I guess what I’m asking is, when does it become a problem? My BMI is around 20 now and I feel like I still could do with toning up a bit more, but I feel so accomplished and proud of myself when I resist temptation and skip a meal and my weight is literally all I think about now. I felt so much more confident training aswell which sort of fuelled it too. I don’t have an eating disorder but how do I stop my weight being such a big thing in my life? It’s literally all I think about now (do I look fat in this, how much do I weigh today, how much do I need to lose this week, was I better at training, did I feel better because I’m skinnier, should I eat that or should I skip it, I feel so much better because I didn’t cave in and eat it,,, those sort of thoughts)

it’s consuming my life now! How do you stop it being so obsessive and make it be part of your life rather than your whole life? cheers x

OP posts:
1hyuny · 13/01/2023 13:26

Sounds like you do have an eating disorder. The fact you're said twice in your post that you don't highlights denial to me. Seek help from your GP. Stop taking proplus too .

DaisyDreaming · 13/01/2023 13:29

You sound like you have tipped over into eating disorder territory or are well on your way. The good thing is your recognising that it’s becoming a problem and your wanting to break the cycle. I don’t have any good advice but I believe BEAT have a helpline. Please do reach out to them, even if you don’t class yourself as having an eating disorder, they would be more than happy to help you now rather than in a years time when your complete lost in an ED. The earlier you try and break this cycle and have some help then the easier it will be. EDs come in all different forms, not just anorexia and bulimia like people think of.

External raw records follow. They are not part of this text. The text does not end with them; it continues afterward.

theorem BlockPassed.reg_eq {a : Nat} (ha : a ∈ blockRegs) (hne : a ≠ pageBase pgRing + Off.RING_CNT_BLOCKS) :
    reg x a = reg (blockTaken g formed pcm s) a :=
  (h.kept.regs a ha).trans (regsBut_blockStored _ _ _ _ _ _ _ a fun hm => hne (List.mem_singleton.mp hm))

theorem BlockPassed.bankPend_eq : x.au.bankPend = s.au.bankPend := by
  obtain ⟨hist, line, e⟩ := blockTaken_au g formed pcm s
  rw [h.bankPend, (blockStored_group ..).1, e]

theorem BlockPassed.interrupted_eq : x.au.interrupted = sset 0 s.au.interrupted g (sget 0 s.au.interrupted g - 1) := by
  obtain ⟨hist, line, e⟩ := blockTaken_au g formed pcm s
  rw [h.interrupted, (blockStored_group ..).2, e]

/-- The group's clipped samples are counted. -/
theorem BlockPassed.counted_clip (hg : g < 2) : Counted (pgAin g) Off.AIN_CNT_CLIP (clipped s g formed pcm) s x :=
  (counted_blockTaken g formed pcm s).congr rfl (h.reg_eq (clip_mem g hg) (clip_ne_blocks g hg))

theorem BlockPassed.raised_clip (hc : clipped s g formed pcm ≠ 0) : Raised (pgAin g) Evt.AIN_CLIP x := by
  refine h.kept.raised g _ ((raised_blockTaken g formed pcm s hc).of_reg (regsBut_blockStored _ _ _ _ _ _ _ _ fun hm => ?_))
  exact absurd (List.mem_singleton.mp hm) (addr_ne (by decide) (by decide) (by decide))

/-- The bank and the count of switches are as they were before the block's end. -/
theorem BlockPassed.reg_bank (hg : g < 2) : reg x (pageBase (pgBf g) + Off.BF_BANK) = reg s (pageBase (pgBf g) + Off.BF_BANK) ∧
    reg x (pageBase (pgBf g) + Off.BF_CNT_BANK_SWITCHES) = reg s (pageBase (pgBf g) + Off.BF_CNT_BANK_SWITCHES) :=
  ⟨(h.reg_eq (bank_mem g hg) (addr_ne (by decide) (by decide) (by decide))).trans
      (reg_blockTaken _ _ _ _ _ (by decide) (by decide) (by decide)),
    (h.reg_eq (switches_mem g hg) (addr_ne (by decide) (by decide) (by decide))).trans
      (reg_blockTaken _ _ _ _ _ (by decide) (by decide) (by decide))⟩

end

section
variable {s x : State} {formed flags time : Nat} {pcm planes live : List (List Int)} {late : List (Nat × Nat × List Int)}

section
variable (h : BlockPassed 0 (blockStored 0 flags time planes live late (blockTaken 0 formed pcm s)) x)
  (hrec : flag s pgRing Off.RING_CTRL 0 = true)
include h hrec

/-- With recording on, the block has been written into the ring. -/
theorem BlockPassed.rung : BlockPassed 0 (blockRung flags time planes late (blockTaken 0 formed pcm s)) x := by
  have hflag := (flag_congr (b := 0) (reg_blockTaken 0 formed pcm s pgRing (off := Off.RING_CTRL) (by decide) (by decide) (by decide))).trans hrec
  rwa [blockStored_ring _ _ _ _ _ _ hflag] at h

theorem BlockPassed.writeIdx_ring : x.au.writeIdx = (s.au.writeIdx + 1) % 2 ^ 32 := by
  obtain ⟨hist, line, hu⟩ := blockTaken_au 0 formed pcm s
  obtain ⟨ring, relTime, hv⟩ := blockRung_au flags time planes late (blockTaken 0 formed pcm s)
  rw [(h.rung hrec).writeIdx, hv, hu]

takealettermsjones · 13/01/2023 13:40

Gently, I think you do have an eating disorder. It isn't normal to feel really proud of yourself for skipping a meal, or for weight tracking to be all you think about. As PPs have said please reach out to Beat or your GP and get some support.

Laurdo · 13/01/2023 13:45

I'd say you already have a problem. Skipping meals and feeling proud of it is disordered eating. Taking pro-plus for energy instead of fuelling your body properly is never a good idea.

You can tone up more without skipping meals and drastically cutting calories. I reduced fat and toned up while still eating around 2000 calories a day.

I've never been overweight but always wanted to be skinnier. I've cut calories and skipped meals and yes, the weight falls off but I didn't feel great. I'm now in the best shape I've ever been, I lift weights 5 times a week, I still eat at least 2000 a day, still go out for sinner and enjoy treat. I'm not super strict with myself and I feel healthy and happy. It did take me a lot of re-training to change my mindset and stop my previous bad eating habits.

It's more concerning that you participate in sports when you're not fuelling your body properly of giving it what it needs to repair.